■ **Records from a data collection**
◇ ◇ ◇ ◇
-- ==== Sys2Proof/Machine/PitchCheck.lean ====
section
/-! DEFINITION. The load check of a pitch table: the dry run with its nominal time model (R215 to R219). Times are in ps. -/

namespace Sys2Proof.Machine

/-- One TOk clock, 2.56 ns, in ps (R204). -/
def toClockPs : Nat := 2560

/-- Bits per pixel of a packing code: 24, 30, 36, 48 (R169, R181). -/
def packBits (code : Nat) : Nat :=
  match code % 4 with
  | 0 => 24
  | 1 => 30
  | 2 => 36
  | _ => 48

/-- Payload bytes of `c` cells at `k` bits per pixel (R213). -/
def payloadBytes (c k : Nat) : Nat := c * 32 * k

/-- Bytes on the wire of a pixel frame with payload `p` (R214). -/
def frameWire (p : Nat) : Nat := p + 70

/-- Wire time of a frame of `f` bytes, in TOk clocks (R214). -/
def wireClocks (f : Nat) : Nat := ceilDiv f 8

/-- The parameters of one phase for the check (R216). -/
structure DryParams where
  ts     : Nat
  bands  : Nat
  cols   : Nat
  tphi   : Nat
  pack   : Nat
  guy    : Nat
  margin : Nat
  deriving DecidableEq, Repr

/-- The dry run's registers, nominal times, and what it has met: failures (cause, word, band), per band frames and payload. -/
structure DryState where
  pc     : Nat
  br     : Nat
  xr     : Nat
  cr     : Nat
  loops  : List (Nat × Nat)
  t      : Int
  w      : Int
  wait   : Option Nat
  closes : Nat
  hi     : Nat
  done   : Bool
  fails  : List (Nat × Nat × Nat)
  sent   : Store (Nat × Nat)
  deriving DecidableEq, Repr

/-- Record a failure of condition `c` at word `a`, band `b`. -/
def dryFail (d : DryState) (c b : Nat) : DryState := { d with fails := d.fails ++ [(c, d.pc, b)] }

/-- Record a failure where `p` holds. -/
def dryFailIf (p : Bool) (d : DryState) (c b : Nat) : DryState := if p then dryFail d c b else d

/-- Band value of a field, relative to BR or not (R211). -/
def pitchBand (rel : Bool) (br v : Nat) : Nat := if rel then (br + v) % 2048 else v

/-- Registers after SET (R212). -/
def pitchSet (f : SetF) (br xr cr : Nat) : Nat × Nat × Nat :=
  (if f.setB then f.b.toNat else br, if f.setX then f.x.toNat else xr, if f.setC then f.c.toNat else cr)

/-- Registers after ADD (R212). -/
def pitchAdd (f : AddF) (br xr cr : Nat) : Nat × Nat × Nat :=
  ((br + f.db.toNat) % 2048, (xr + f.dx.toNat) % 64, (cr + f.dc.toNat) % 256)

/-- A wait that ends at nominal time `t`: condition 11's limit Tφ − 2 µs, then the time of the next issue (R217). -/
def dryWait (p : DryParams) (d : DryState) (t : Int) (b : Nat) : DryState :=
  let d := dryFailIf (decide (t > (p.tphi : Int) - 2000000)) d 11 b
  { d with t := t + toClockPs }

/-- The SEND of the time model, with conditions 5 to 8 and 10 (R217, R219). -/
def drySend (p : DryParams) (d : DryState) (f : SendF) : DryState :=
  let b := pitchBand f.relB d.br f.band.toNat
  let c := f.countM1.toNat + 1
  let first := if f.relC then (d.cr + f.rxcell0.toNat) % 256 else f.rxcell0.toNat
  let payload := payloadBytes c p.pack
  let wire := wireClocks (frameWire payload) * toClockPs
  let start := max (d.t + 16 * toClockPs) d.w
  let stop := start + wire
  let slot : Int := (b * p.ts + p.ts : Nat) - (p.margin : Int)
  let d := dryFailIf (decide (p.bands ≤ b) || decide (256 < first + c) ||
    (f.mode && decide (p.cols < f.cx0.toNat + c))) d 5 b
  let d := dryFailIf (decide (d.wait ≠ some b)) d 6 b
  let d := dryFailIf (decide (9236 < frameWire payload)) d 7 b
  let d := dryFailIf (decide (slot ≤ start) || decide (slot < stop)) d 8 b
  let d := dryFailIf (decide (p.guy < wire) || decide (((p.bands * p.ts : Nat) : Int) - p.guy ≤ start)) d 10 b
  let n := Store.get (fun _ => (0, 0)) d.sent b
  { d with w := stop, t := start + toClockPs,
           sent := Store.set (fun _ => (0, 0)) d.sent b (n.1 + 1, n.2 + payload) }

/-- The bands that break the frame rule (R218), and the first of them. -/
def frameRuleBad (sent : Store (Nat × Nat)) : Option Nat :=
  (sent.find? fun e => decide (3 * e.2.2 < 3290 * e.2.1)).map (·.1)

/-- END: conditions 2 (open loops), 11 (no CLOSE), 9 (R218). -/
def dryEnd (d : DryState) : DryState :=
  let d := dryFailIf (!d.loops.isEmpty) d 2 0
  let d := dryFailIf (decide (d.closes ≠ 1)) d 11 0
  let d := match frameRuleBad d.sent with
    | some b => dryFail d 9 b
    | none => d
  { d with done := true }

/-- Issue one instruction in the dry run. -/
def dryIssue (p : DryParams) (d : DryState) (op : PitchOp) : DryState :=
  let quiet := match op with
    | .nop => true
    | .signal => true
    | .seqEnd => true
    | _ => false
  let d := dryFailIf (decide (0 < d.closes) && !quiet) d 11 0
  let next (d : DryState) : DryState := { d with pc := d.pc + 1 }
  let tick (d : DryState) : DryState := { d with t := d.t + toClockPs }
  match op with
  | .nop => next (tick d)
  | .signal => next (tick d)
  | .set f =>
    let r := pitchSet f d.br d.xr d.cr
    next (tick { d with br := r.1, xr := r.2.1, cr := r.2.2 })
  | .add f =>
    let r := pitchAdd f d.br d.xr d.cr
    next (tick { d with br := r.1, xr := r.2.1, cr := r.2.2 })
  | .loop c =>
    if d.loops.length = 4 then { dryFail d 2 0 with done := true }
    else next (tick { d with loops := (d.pc + 1, c.toNat) :: d.loops })
  | .endloop =>
    match d.loops with
    | [] => { dryFail d 2 0 with done := true }
    | (ret, n) :: rest =>
      if n = 0 then next (tick { d with loops := rest })
      else tick { d with loops := (ret, n - 1) :: rest, pc := ret }
  | .waitBand f =>
    let b := pitchBand f.rel d.br f.band.toNat
    let d := dryFailIf (match d.wait with | some w => decide (b < w) | none => false) d 6 b
    next (dryWait p { d with wait := some b } (max d.t ((b * p.ts + f.ofs.toNat * 1000 : Nat) : Int)) b)
  | .waitTime t => next (dryWait p d (max d.t ((t.toNat * 1000 : Nat) : Int)) 0)
  | .waitEvent _ tmo => next (dryWait p d (d.t + (tmo.toNat * 1000 : Nat)) 0)
  | .send f => next (drySend p d f)
  | .close =>
    next (dryWait p { d with closes := d.closes + 1 } (max d.t ((p.bands * p.ts : Nat) : Int)) 0)
  | .seqEnd => dryEnd d

/-- The dry run: `fuel` is one more than the instructions it may execute; one more, or passing word 2047, fails condition 3, the
first at the instruction too many, the second at word 2047 (R219). -/
def dryRun (p : DryParams) (fetch : Nat → BitVec 64) : Nat → DryState → DryState
  | 0, d => d
  | fuel + 1, d =>
    if d.done then d
    else if 2048 ≤ d.pc then { dryFail { d with pc := 2047 } 3 0 with done := true }
    else if fuel = 0 then { dryFail d 3 0 with done := true }
    else
      let d := { d with hi := max d.hi d.pc }
      match decodePitch (fetch d.pc) with
      | none => { dryFail d 1 0 with done := true }
      | some op => dryRun p fetch fuel (dryIssue p d op)

/-- The dry run's start: registers clear, times at −1000 ns (R206, R217). -/
def dryStart (entry : Nat) : DryState :=
  ⟨entry, 0, 0, 0, [], -1000000, -1000000, none, 0, entry, false, [], []⟩

/-- A failure of a check: cause, word, phase, band. -/
structure CheckFail where
  cause : Nat
  addr  : Nat
  phase : Nat
  band  : Nat
  deriving DecidableEq, Repr

/-- The first failure with the lowest cause of one phase. -/
def lowestFail : List (Nat × Nat × Nat) → Option (Nat × Nat × Nat)
  | [] => none
  | f :: fs =>
    match lowestFail fs with
    | none => some f
    | some g => if g.1 < f.1 then some g else some f

/-- The failures of one phase, condition 12 before the run and condition 4 over the words executed. -/
def phaseFails (p : DryParams) (d : DryState) (entry : Nat) (active : Option (Nat × Nat)) : List (Nat × Nat × Nat) :=
  let c12 := if 13 * p.tphi < 16 * (p.bands * p.ts) then [(12, entry, 0)] else []
  let c4 := match active with
    | some (e, len) =>
      if 0 < len && decide (entry < e + len) && decide (e ≤ d.hi) then [(4, max entry e, 0)] else []
    | none => []
  c12 ++ c4 ++ d.fails

/-- The verdict over phases in ascending order: the lowest cause, then the lowest phase (R219); and the region's last word. -/
def checkPhases (fetch : Nat → BitVec 64) (entry : Nat) (active : Option (Nat × Nat)) :
    Nat → List DryParams → Option CheckFail × Nat
  | _, [] => (none, entry)
  | n, p :: ps =>
    let d := dryRun p fetch 262145 (dryStart entry)
    let r := checkPhases fetch entry active (n + 1) ps
    let mine := (lowestFail (phaseFails p d entry active)).map fun f => (⟨f.1, f.2.1, n, f.2.2⟩ : CheckFail)
    let best := match mine, r.1 with
      | none, o => o
      | some m, none => some m
      | some m, some o => if o.cause < m.cause then some o else some m
    (best, max d.hi r.2)

end Sys2Proof.Machine
end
◇ ◇ ◇ ◇
■ **What to produce**
The answer is each line from the entries above in which the word "false" occurs.

■ **Expected answer**
    | _ => false
    let d := dryFailIf (match d.wait with | some w => decide (b < w) | none => false) d 6 b
  ⟨entry, 0, 0, 0, [], -1000000, -1000000, none, 0, entry, false, [], []⟩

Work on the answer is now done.